__What needs to be done__. Up to and including the line containing "intro _ | with_reducible apply onward_ite", please reproduce the lines of the listing below, starting from the top.

__The data__.
☆ ☆ ☆ ☆ ☆ ☆ ☆

-- ==== Sys2Proof/Laws/OnwardSearch.lean ====
section
/-! SUPPORT. What the functions of Machine/Search.lean keep: each answers a state its argument may go on to. -/

namespace Sys2Proof.Machine

set_option linter.unusedTactic false
set_option linter.unreachableTactic false

variable {kq kw : Prop} {s0 s : State}

theorem State.setIndex_onward (h : s0.Onward kq False s) {x : Index} : s0.Onward kq False (State.setIndex s x) := by
  unfold State.setIndex
  try dsimp only
  repeat' first | with_reducible assumption | intro _ | with_reducible apply onward_ite | fail_if_no_progress with_reducible refine onward_mkw ?_ rfl rfl rfl rfl rfl rfl rfl rfl | split | dsimp only

theorem State.trimSide_onward (h : s0.Onward kq False s) {x : Index} : s0.Onward kq False (State.trimSide s x) := by
  unfold State.trimSide
  try dsimp only
  repeat' first | with_reducible assumption | intro _ | with_reducible apply State.setIndex_onward | with_reducible apply State.dealloc_onward | with_reducible apply onward_ite | fail_if_no_progress with_reducible refine onward_mkw ?_ rfl rfl rfl rfl rfl rfl rfl rfl | split | dsimp only

theorem State.dropGen_onward (h : s0.Onward kq False s) {x : Index} {g : OldGen} : s0.Onward kq False (State.dropGen s x g) := by
  unfold State.dropGen
  try dsimp only
  repeat' first | with_reducible assumption | intro _ | with_reducible apply State.releaseT2_onward | with_reducible apply State.dealloc_onward | with_reducible apply onward_ite | with_reducible apply onward_foldl | split | dsimp only

theorem State.retire__onward (h : s0.Onward kq False s) {die num : Nat} : s0.Onward kq False (State.retire_ s die num) := by
  unfold State.retire_
  try dsimp only
  repeat' first | with_reducible assumption | intro _ | with_reducible apply State.dropGen_onward | with_reducible apply State.trimSide_onward | with_reducible apply onward_ite | with_reducible apply onward_foldl | fail_if_no_progress with_reducible refine onward_mkw ?_ rfl rfl rfl rfl rfl rfl rfl rfl | split | dsimp only

theorem State.placePages_onward (h : s0.Onward kq False s) {x : Index} {gen : Nat} {l : List (Option Nat)} {i : Nat} :
    OptOnward1 kq False s0 (State.placePages s x gen l i) := by
  induction l generalizing s i with
  | nil => exact onward_some1 h
  | cons o l ih =>
    cases o with
    | some n => exact onward_map1 (ih h)
    | none =>
      unfold State.placePages
      split
      · exact onward_none1
      · exact onward_map1 (ih (onward_of_some1 ‹_› (State.place_onward h)))

theorem State.switchGen_onward (h : s0.Onward kq False s) {x : Index} {p : PendingIdx} {table : List Nat} : s0.Onward kq False (State.switchGen s x p table) := by
  unfold State.switchGen
  try dsimp only
  repeat' first | with_reducible assumption | intro _ | with_reducible apply State.alloc_onward | with_reducible apply State.setIndex_onward | with_reducible apply State.raise_onward | with_reducible apply State.retire__onward | with_reducible apply onward_ite | fail_if_no_progress with_reducible refine onward_mkw ?_ rfl rfl rfl rfl rfl rfl rfl rfl | split | dsimp only

theorem State.merge_onward (h : s0.Onward kq False s) {x : Index} {p : PendingIdx} : OptOnward kq False s0 (State.merge s x p) := by
  unfold State.merge
  constructor
  intro t e
  obtain ⟨r, e', rfl⟩ := Option.map_eq_some_iff.mp e
  exact State.switchGen_onward ((State.placePages_onward h).some r.1 r.2 e')

theorem State.mergeEffect_onward (h : s0.Onward kq False s) {die num : Nat} {v : Word} {p : Option PendingIdx} : s0.Onward kq False (State.mergeEffect s die num v p) := by
  unfold State.mergeEffect
  try dsimp only
  repeat' first | with_reducible assumption | (show kq → _ ∉ settings; first | exact False.elim | (with_reducible assumption) | exact fun _ => by decide | exact fun _ => mapReg_not_setting _ | exact fun _ => (by unfold gcBusy; split <;> decide) | exact fun _ => not_setting (lo := 272) (by decide) (by omega) | exact fun _ => not_setting (lo := 88) (by decide) (by omega) | exact fun _ => not_setting (lo := 64) (by decide) (by omega) | exact fun _ => not_setting (lo := 96) (by decide) (by omega) | exact fun _ => (by rw [rowOf_id]; first | assumption | exact not_setting (lo := 64) (by decide) (by omega) | exact not_setting (lo := 272) (by decide) (by omega)) | exact fun _ => not_setting (lo := 32) (by decide) (by omega)) | with_reducible apply State.store_onward | with_reducible apply State.setFld_onward | with_reducible apply State.merge_onward | with_reducible apply onward_ite | with_reducible apply onward_getD | fail_if_no_progress with_reducible refine onward_mkw ?_ rfl rfl rfl rfl rfl rfl rfl rfl | refine onward_of_some (by assumption) ?_ | split | dsimp only

theorem execWkMerge_onward (h : s0.Onward kq False s) {a : Acc} {v : Word} {p : PendingIdx} : ResOnward kq False s0 (execWkMerge a v p s) := by
  unfold execWkMerge
  try dsimp only
  repeat' first | with_reducible assumption | intro _ | with_reducible exact onward_fault | with_reducible exact onward_refused | with_reducible apply onward_next | with_reducible apply State.regWrite_onward | with_reducible apply State.mergeEffect_onward | with_reducible apply onward_ite | split | dsimp only

theorem State.searchRefuse_onward (h : s0.Onward kq kw s) {e : Env} {m : SearchMsg} {x : Refuse} : s0.Onward kq kw (State.searchRefuse s e m x) := by
  unfold State.searchRefuse
  try dsimp only
  repeat' first | with_reducible assumption | with_reducible apply State.answer_onward | with_reducible apply onward_ite | split | dsimp only

theorem State.runBatch_onward (h : s0.Onward kq False s) {die num gen : Nat} : s0.Onward kq False (State.runBatch s die num gen) := by
  unfold State.runBatch
  try dsimp only
  repeat' first | with_reducible assumption | (show kq → _ ∉ settings; first | exact False.elim | (with_reducible assumption) | exact fun _ => by decide | exact fun _ => mapReg_not_setting _ | exact fun _ => (by unfold gcBusy; split <;> decide) | exact fun _ => not_setting (lo := 272) (by decide) (by omega) | exact fun _ => not_setting (lo := 88) (by decide) (by omega) | exact fun _ => not_setting (lo := 64) (by decide) (by omega) | exact fun _ => not_setting (lo := 96) (by decide) (by omega) | exact fun _ => (by rw [rowOf_id]; first | assumption | exact not_setting (lo := 64) (by decide) (by omega) | exact not_setting (lo := 272) (by decide) (by omega)) | exact fun _ => not_setting (lo := 32) (by decide) (by omega)) | intro _ | with_reducible apply State.bumpBy_onward | with_reducible apply onward_ite | fail_if_no_progress with_reducible refine onward_mkw ?_ rfl rfl rfl rfl rfl rfl rfl rfl | split | dsimp only

theorem State.admitReq_onward (h : s0.Onward kq False s) {e : Env} {m : SearchMsg} {x : Index} : s0.Onward kq False (State.admitReq s e m x) := by
  unfold State.admitReq
  try dsimp only
  repeat' first | with_reducible assumption | (show kq → _ ∉ settings; first | exact False.elim | (with_reducible assumption) | exact fun _ => by decide | exact fun _ => mapReg_not_setting _ | exact fun _ => (by unfold gcBusy; split <;> decide) | exact fun _ => not_setting (lo := 272) (by decide) (by omega) | exact fun _ => not_setting (lo := 88) (by decide) (by omega) | exact fun _ => not_setting (lo := 64) (by decide) (by omega) | exact fun _ => not_setting (lo := 96) (by decide) (by omega) | exact fun _ => (by rw [rowOf_id]; first | assumption | exact not_setting (lo := 64) (by decide) (by omega) | exact not_setting (lo := 272) (by decide) (by omega)) | exact fun _ => not_setting (lo := 32) (by decide) (by omega)) | with_reducible apply State.bump_onward | with_reducible apply State.runBatch_onward | with_reducible apply onward_ite | fail_if_no_progress with_reducible refine onward_mkw ?_ rfl rfl rfl rfl rfl rfl rfl rfl | split | dsimp only

theorem State.searchRun_onward (h : s0.Onward kq False s) {e : Env} {m : SearchMsg} : s0.Onward kq False (State.searchRun s e m) := by
  unfold State.searchRun
  try dsimp only
  repeat' first | with_reducible assumption | with_reducible apply State.noteMismatch_onward | with_reducible apply State.searchRefuse_onward | with_reducible apply State.admitReq_onward | with_reducible apply onward_ite | fail_if_no_progress with_reducible refine onward_mkw ?_ rfl rfl rfl rfl rfl rfl rfl rfl | split | dsimp only

theorem execSearch_onward (h : s0.Onward kq False s) {e : Env} {m : SearchMsg} : ResOnward kq False s0 (execSearch e m s) := by
  unfold execSearch
  try dsimp only
  repeat' first | with_reducible assumption | intro _ | with_reducible exact onward_fault | with_reducible exact onward_refused | with_reducible apply onward_next | with_reducible apply State.message_onward | with_reducible apply State.searchRun_onward | with_reducible apply onward_ite | split | dsimp only

theorem State.searchResult_onward (h : s0.Onward kq kw s) {x : Index} {q : Search} : s0.Onward kq kw (State.searchResult s x q).1 := by
  unfold State.searchResult
  try dsimp only
  repeat' first | with_reducible assumption | (show kq → _ ∉ settings; first | exact False.elim | (with_reducible assumption) | exact fun _ => by decide | exact fun _ => mapReg_not_setting _ | exact fun _ => (by unfold gcBusy; split <;> decide) | exact fun _ => not_setting (lo := 272) (by decide) (by omega) | exact fun _ => not_setting (lo := 88) (by decide) (by omega) | exact fun _ => not_setting (lo := 64) (by decide) (by omega) | exact fun _ => not_setting (lo := 96) (by decide) (by omega) | exact fun _ => (by rw [rowOf_id]; first | assumption | exact not_setting (lo := 64) (by decide) (by omega) | exact not_setting (lo := 272) (by decide) (by omega)) | exact fun _ => not_setting (lo := 32) (by decide) (by omega)) | with_reducible apply State.bump_onward | with_reducible apply onward_ite | split | dsimp only

theorem State.searchFailed_onward (h : s0.Onward kq kw s) {q : Search} {addr : Nat} : s0.Onward kq kw (State.searchFailed s q addr).1 := by
  unfold State.searchFailed
  try dsimp only
  repeat' first | with_reducible assumption | with_reducible apply State.nextFree_onward | with_reducible apply State.dataCheck_onward | with_reducible apply onward_ite | split | dsimp only

theorem State.lateAnswer_onward (h : s0.Onward kq kw s) {e : Env} {type n status : Nat} {body : List Byte} : s0.Onward kq kw (State.lateAnswer s e type n status body) := by
  unfold State.lateAnswer
  try dsimp only
  repeat' first | with_reducible assumption | with_reducible apply State.answer_onward | with_reducible apply State.formed_onward | with_reducible apply onward_ite | fail_if_no_progress with_reducible refine onward_mk ?_ rfl rfl rfl rfl rfl rfl rfl rfl rfl rfl rfl rfl rfl rfl | split | dsimp only

theorem State.searchEnd_onward (h : s0.Onward kq False s) {q : Search} {x : Index} {o : ReadOutcome} : s0.Onward kq False (State.searchEnd s q x o) := by
  unfold State.searchEnd
  try dsimp only
  repeat' first | with_reducible assumption | intro _ | with_reducible apply State.noteT2At_onward | with_reducible apply State.searchResult_onward | with_reducible apply State.searchFailed_onward | with_reducible apply State.nextFree_onward | with_reducible apply State.lateAnswer_onward | with_reducible apply State.retire__onward | with_reducible apply State.formResults_onward | with_reducible apply onward_ite | fail_if_no_progress with_reducible refine onward_mkw ?_ rfl rfl rfl rfl rfl rfl rfl rfl | refine onward_of_pair (by assumption) ?_ | split | dsimp only

theorem execSearchDone_onward (h : s0.Onward kq False s) {t die qid : Nat} {o : ReadOutcome} : ResOnward kq False s0 (execSearchDone t die qid o s) := by
  unfold execSearchDone
  try dsimp only
  repeat' first | with_reducible assumption | intro _ | with_reducible exact onward_fault | with_reducible exact onward_refused | with_reducible apply onward_next | with_reducible apply State.tick_onward | with_reducible apply State.searchEnd_onward | with_reducible apply onward_ite | fail_if_no_progress with_reducible refine onward_mkw ?_ rfl rfl rfl rfl rfl rfl rfl rfl | split | dsimp only

theorem execBatchWaitExpired_onward (h : s0.Onward kq False s) {t die group : Nat} : ResOnward kq False s0 (execBatchWaitExpired t die group s) := by
  unfold execBatchWaitExpired
  try dsimp only
  repeat' first | with_reducible assumption | intro _ | with_reducible exact onward_fault | with_reducible exact onward_refused | with_reducible apply onward_next | with_reducible apply State.tick_onward | with_reducible apply State.runBatch_onward | with_reducible apply onward_ite | with_reducible apply onward_foldl | split | dsimp only

theorem State.appendSide_onward (h : s0.Onward kq False s) {x : Index} {m : SideMsg} {insert : Bool} : s0.Onward kq False (State.appendSide s x m insert) := by
  unfold State.appendSide
  try dsimp only
  repeat' first | with_reducible assumption | intro _ | with_reducible apply State.setIndex_onward | with_reducible apply State.alloc_onward | with_reducible apply onward_ite | fail_if_no_progress with_reducible refine onward_mkw ?_ rfl rfl rfl rfl rfl rfl rfl rfl | split | dsimp only

theorem State.sideRun_onward (h : s0.Onward kq False s) {e : Env} {type : Nat} {m : SideMsg} {insert : Bool} : s0.Onward kq False (State.sideRun s e type m insert) := by
  unfold State.sideRun
  try dsimp only
  repeat' first | with_reducible assumption | (show kq → _ ∉ settings; first | exact False.elim | (with_reducible assumption) | exact fun _ => by decide | exact fun _ => mapReg_not_setting _ | exact fun _ => (by unfold gcBusy; split <;> decide) | exact fun _ => not_setting (lo := 272) (by decide) (by omega) | exact fun _ => not_setting (lo := 88) (by decide) (by omega) | exact fun _ => not_setting (lo := 64) (by decide) (by omega) | exact fun _ => not_setting (lo := 96) (by decide) (by omega) | exact fun _ => (by rw [rowOf_id]; first | assumption | exact not_setting (lo := 64) (by decide) (by omega) | exact not_setting (lo := 272) (by decide) (by omega)) | exact fun _ => not_setting (lo := 32) (by decide) (by omega)) | intro _ | with_reducible apply State.answer_onward | with_reducible apply State.noteMismatch_onward | with_reducible apply State.bump_onward | with_reducible apply State.raiseOnce_onward | with_reducible apply State.countOutcome_onward | with_reducible apply State.appendSide_onward | with_reducible apply onward_ite | fail_if_no_progress with_reducible refine onward_mkw ?_ rfl rfl rfl rfl rfl rfl rfl rfl | split | dsimp only

theorem execInsert_onward (h : s0.Onward kq False s) {e : Env} {m : SideMsg} : ResOnward kq False s0 (execInsert e m s) := by
  unfold execInsert
  try dsimp only
  repeat' first | with_reducible assumption | intro _ | with_reducible exact onward_fault | with_reducible exact onward_refused | with_reducible apply onward_next | with_reducible apply State.message_onward | with_reducible apply State.sideRun_onward | with_reducible apply onward_ite | split | dsimp only

theorem execDelete_onward (h : s0.Onward kq False s) {e : Env} {m : SideMsg} : ResOnward kq False s0 (execDelete e m s) := by
  unfold execDelete
  try dsimp only
  repeat' first | with_reducible assumption | intro _ | with_reducible exact onward_fault | with_reducible exact onward_refused | with_reducible apply onward_next | with_reducible apply State.message_onward | with_reducible apply State.sideRun_onward | with_reducible apply onward_ite | split | dsimp only

end Sys2Proof.Machine
end

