theorem State.joinQueue_borne (h : s0.Borne s) {slot : Nat} {key : ResKey} : s0.Borne (State.joinQueue s slot key) := by
  unfold State.joinQueue
  try dsimp only
  repeat' first | with_reducible assumption | with_reducible rfl | exact fun _ => ⟨rfl, fun h => h⟩ | exact fun _ => ⟨rfl, fun _ => rfl⟩ | intro _ | with_reducible apply State.noteReturn_borne | with_reducible apply State.mapResult_borne | with_reducible apply State.sendObject_borne | with_reducible apply State.sendMsg_borne | with_reducible apply borne_ite | fail_if_no_progress with_reducible refine borne_mk ?_ rfl rfl rfl rfl | split | dsimp only | decide

theorem State.markLate_borne (h : s0.Borne s) {slot : Nat} {key : ResKey} : s0.Borne (State.markLate s slot key) := by
  unfold State.markLate
  try dsimp only
  repeat' first | with_reducible assumption | with_reducible rfl | exact fun _ => ⟨rfl, fun h => h⟩ | exact fun _ => ⟨rfl, fun _ => rfl⟩ | intro _ | with_reducible apply State.mapResult_borne | with_reducible apply State.bump_borne | with_reducible apply State.setReg_borne | with_reducible apply State.raise_borne | with_reducible apply borne_ite | fail_if_no_progress with_reducible refine borne_mk ?_ rfl rfl rfl rfl | split | dsimp only | decide

theorem State.deliver_borne (h : s0.Borne s) {slot : Nat} {key : ResKey} : s0.Borne (State.deliver s slot key) := by
  unfold State.deliver
  try dsimp only
  repeat' first | with_reducible assumption | with_reducible rfl | exact fun _ => ⟨rfl, fun h => h⟩ | exact fun _ => ⟨rfl, fun _ => rfl⟩ | with_reducible apply State.joinQueue_borne | with_reducible apply State.markLate_borne | with_reducible apply borne_ite | fail_if_no_progress with_reducible refine borne_mk ?_ rfl rfl rfl rfl | split | dsimp only | decide

theorem State.setSeg_borne (h : s0.Borne s) {x : Seg} : s0.Borne (State.setSeg s x) := by
  unfold State.setSeg
  try dsimp only
  repeat' first | with_reducible assumption | with_reducible rfl | exact fun _ => ⟨rfl, fun h => h⟩ | exact fun _ => ⟨rfl, fun _ => rfl⟩ | intro _ | with_reducible apply borne_ite | fail_if_no_progress with_reducible refine borne_mk ?_ rfl rfl rfl rfl | split | dsimp only | decide

theorem State.openSeg_borne (h : s0.Borne s) {die group kind : Nat} : SomeP s0.Borne (State.openSeg s die group kind) := by
  unfold State.openSeg
  try dsimp only
  repeat' first | with_reducible assumption | with_reducible rfl | exact fun _ => ⟨rfl, fun h => h⟩ | exact fun _ => ⟨rfl, fun _ => rfl⟩ | with_reducible exact somep_none | with_reducible apply somep_some | with_reducible apply State.setSeg_borne | with_reducible apply State.raiseOnce_borne | with_reducible apply borne_ite | fail_if_no_progress with_reducible refine borne_mk ?_ rfl rfl rfl rfl | split | dsimp only | decide

theorem State.settleSeg_borne (h : s0.Borne s) {x : Seg} : s0.Borne (State.settleSeg s x) := by
  unfold State.settleSeg
  try dsimp only
  repeat' first | with_reducible assumption | with_reducible rfl | exact fun _ => ⟨rfl, fun h => h⟩ | exact fun _ => ⟨rfl, fun _ => rfl⟩ | with_reducible apply State.setSeg_borne | with_reducible apply borne_ite | fail_if_no_progress with_reducible refine borne_mk ?_ rfl rfl rfl rfl | split | dsimp only | decide

theorem State.bufferStripes_borne (h : s0.Borne s) {x : Seg} {a b : Nat} : s0.Borne (State.bufferStripes s x a b) := by
  unfold State.bufferStripes
  try dsimp only
  repeat' first | with_reducible assumption | with_reducible rfl | exact fun _ => ⟨rfl, fun h => h⟩ | exact fun _ => ⟨rfl, fun _ => rfl⟩ | intro _ | with_reducible apply borne_ite | with_reducible apply borne_foldl | fail_if_no_progress with_reducible refine borne_mk ?_ rfl rfl rfl rfl | split | dsimp only | decide

theorem State.placeIn_borne (h : s0.Borne s) {x : Seg} {align size : Nat} {o : Owner} : s0.Borne (State.placeIn s x align size o).1 := by
  unfold State.placeIn
  try dsimp only
  repeat' first | with_reducible assumption | with_reducible rfl | exact fun _ => ⟨rfl, fun h => h⟩ | exact fun _ => ⟨rfl, fun _ => rfl⟩ | with_reducible apply State.setSeg_borne | with_reducible apply State.bufferStripes_borne | with_reducible apply borne_ite | fail_if_no_progress with_reducible refine borne_mk ?_ rfl rfl rfl rfl | split | dsimp only | decide

theorem State.place_borne (h : s0.Borne s) {die group kind align size : Nat} {o : Owner} : SomeP s0.Borne (State.place s die group kind align size o) := by
  unfold State.place
  try dsimp only
  repeat' first | with_reducible assumption | with_reducible rfl | exact fun _ => ⟨rfl, fun h => h⟩ | exact fun _ => ⟨rfl, fun _ => rfl⟩ | with_reducible exact somep_none | with_reducible apply somep_some | with_reducible apply State.placeIn_borne | with_reducible apply State.settleSeg_borne | with_reducible apply State.openSeg_borne | with_reducible apply borne_ite | fail_if_no_progress with_reducible refine borne_mk ?_ rfl rfl rfl rfl | refine pair_of (P := s0.Borne) (by assumption) ?_ | refine somep_of (P := s0.Borne) (by assumption) ?_ | split | dsimp only | decide

theorem State.mapUnit_borne (h : s0.Borne s) {slot : Nat} {key : ResKey} {kvHead seg : Nat} {f : AttnUnit → AttnUnit} :
    s0.Borne (State.mapUnit s slot key kvHead seg f) := State.mapResult_borne h fun _ => ⟨rfl, fun h => h⟩

theorem State.promoteFirst_borne (h : s0.Borne s) {die : Nat} {u : UnitRef} : s0.Borne (State.promoteFirst s die u) := by
  unfold State.promoteFirst
  try dsimp only
  repeat' first | with_reducible assumption | with_reducible rfl | exact fun _ => ⟨rfl, fun h => h⟩ | exact fun _ => ⟨rfl, fun _ => rfl⟩ | intro _ | with_reducible apply borne_ite | fail_if_no_progress with_reducible refine borne_mk ?_ rfl rfl rfl rfl | split | dsimp only | decide

theorem State.waitPage_borne (h : s0.Borne s) {r : Result} {u : AttnUnit} {page : Nat} : s0.Borne (State.waitPage s r u page) := by
  unfold State.waitPage
  try dsimp only
  repeat' first | with_reducible assumption | with_reducible rfl | exact fun _ => ⟨rfl, fun h => h⟩ | exact fun _ => ⟨rfl, fun _ => rfl⟩ | intro _ | with_reducible apply State.mapUnit_borne | with_reducible apply State.promoteFirst_borne | with_reducible apply State.bump_borne | with_reducible apply State.raiseOnce_borne | with_reducible apply borne_ite | fail_if_no_progress with_reducible refine borne_mk ?_ rfl rfl rfl rfl | split | dsimp only | decide

theorem State.walkPage_borne (h : s0.Borne s) {die vun : Nat} : s0.Borne (State.walkPage s die vun) := by
  unfold State.walkPage
  try dsimp only
  repeat' first | with_reducible assumption | with_reducible rfl | exact fun _ => ⟨rfl, fun h => h⟩ | exact fun _ => ⟨rfl, fun _ => rfl⟩ | with_reducible apply State.bump_borne | with_reducible apply borne_ite | fail_if_no_progress with_reducible refine borne_mk ?_ rfl rfl rfl rfl | split | dsimp only | decide

theorem State.startUnit_borne (h : s0.Borne s) {r : Result} {u : AttnUnit} {core : Nat} : s0.Borne (State.startUnit s r u core) := by
  unfold State.startUnit
  try dsimp only
  repeat' first | with_reducible assumption | with_reducible rfl | exact fun _ => ⟨rfl, fun h => h⟩ | exact fun _ => ⟨rfl, fun _ => rfl⟩ | intro _ | with_reducible apply State.mapUnit_borne | with_reducible apply borne_ite | fail_if_no_progress with_reducible refine borne_mk ?_ rfl rfl rfl rfl | split | dsimp only | decide
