-- ==== Sys2Proof/Laws/AttnCmds.lean ====
section
/-! SUPPORT. What the attention commands come to: the store, the units and the groups. -/

namespace Sys2Proof.Machine

variable {s s0 t : State}

/-- The keys of the store. -/
def State.keys (s : State) : List (Nat × ResKey) := s.attn.results.map (fun x => (x.slot, x.key))

theorem keys_of_still (h : t.attn.results.map Result.still = s.attn.results.map Result.still) : t.keys = s.keys := by
  have e := congrArg (List.map (fun x : Result => (x.slot, x.key))) h
  simp only [List.map_map] at e
  exact e

theorem keys_of_laters {a b : List Result} (h : List.Forall₂ Result.Later a b) :
    b.map (fun x => (x.slot, x.key)) = a.map (fun x => (x.slot, x.key)) := by
  induction h with
  | nil => rfl
  | cons x _ ih =>
    have h1 := congrArg Result.slot x.1
    have h2 := congrArg Result.key x.1
    unfold Result.core at h1 h2
    dsimp only at h1 h2
    rw [List.map_cons, List.map_cons, ih, h1, h2]

theorem result_later {slot : Nat} {key : ResKey} {a b : List Result} (h : List.Forall₂ Result.Later a b) {r : Result}
    (hr : a.find? (fun r => r.is slot key) = some r) : ∃ r', b.find? (fun r => r.is slot key) = some r' ∧ r.Later r' := by
  induction h with
  | nil => cases hr
  | @cons x y l l' hxy _ ih =>
    have hi : y.is slot key = x.is slot key := by
      unfold Result.is
      have h1 := congrArg Result.slot hxy.1
      have h2 := congrArg Result.key hxy.1
      unfold Result.core at h1 h2
      dsimp only at h1 h2
      rw [h1, h2]
    rw [List.find?_cons] at hr
    rw [List.find?_cons, hi]
    cases hx : x.is slot key with
    | true =>
      rw [hx] at hr
      cases hr
      exact ⟨y, rfl, hxy⟩
    | false =>
      rw [hx] at hr
      exact ih hr

theorem laters_mem {a b : List Result} (h : List.Forall₂ Result.Later a b) {r : Result} (hr : r ∈ a) : ∃ r', r' ∈ b ∧ r.Later r' := by
  induction h with
  | nil => cases hr
  | cons hxy _ ih =>
    rcases List.mem_cons.1 hr with e | e
    · subst e
      exact ⟨_, List.mem_cons_self .., hxy⟩
    · obtain ⟨r', h1, h2⟩ := ih e
      exact ⟨r', List.mem_cons_of_mem _ h1, h2⟩

theorem later_of_still {a b : Result} (h : b.still = a.still) : a.Later b := by
  have hc := congrArg Result.core h
  have hf := congrArg Result.complete h
  refine ⟨hc, fun x => ?_⟩
  exact hf.trans x

theorem laters_of_still {a b : List Result} (h : b.map Result.still = a.map Result.still) : List.Forall₂ Result.Later a b := by
  induction a generalizing b with
  | nil =>
    cases b with
    | nil => exact .nil
    | cons y b => cases h
  | cons x a ih =>
    cases b with
    | nil => cases h
    | cons y b =>
      rw [List.map_cons, List.map_cons] at h
      injection h with h1 h2
      exact .cons (later_of_still h1) (ih h2)

theorem aside_borne (h : s.Aside t) : s.Borne t := ⟨laters_of_still h.results, by rw [h.kv], by rw [h.kv], by rw [h.kv]⟩

theorem reported_borne (h : s.Reported t) : s.Borne t := ⟨laters_of_still h.results, by rw [h.kv], by rw [h.kv], by rw [h.kv]⟩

☆ ☆ ☆ ☆ ☆ ☆ ☆

__Exercise response__.
-- ==== Sys2Proof/Laws/OnwardSearch.lean ====
section
/-! SUPPORT. What the functions of Machine/Search.lean keep: each answers a state its argument may go on to. -/

namespace Sys2Proof.Machine

set_option linter.unusedTactic false
set_option linter.unreachableTactic false

variable {kq kw : Prop} {s0 s : State}

theorem State.setIndex_onward (h : s0.Onward kq False s) {x : Index} : s0.Onward kq False (State.setIndex s x) := by
  unfold State.setIndex
  try dsimp only
  repeat' first | with_reducible assumption | intro _ | with_reducible apply onward_ite | fail_if_no_progress with_reducible refine onward_mkw ?_ rfl rfl rfl rfl rfl rfl rfl rfl | split | dsimp only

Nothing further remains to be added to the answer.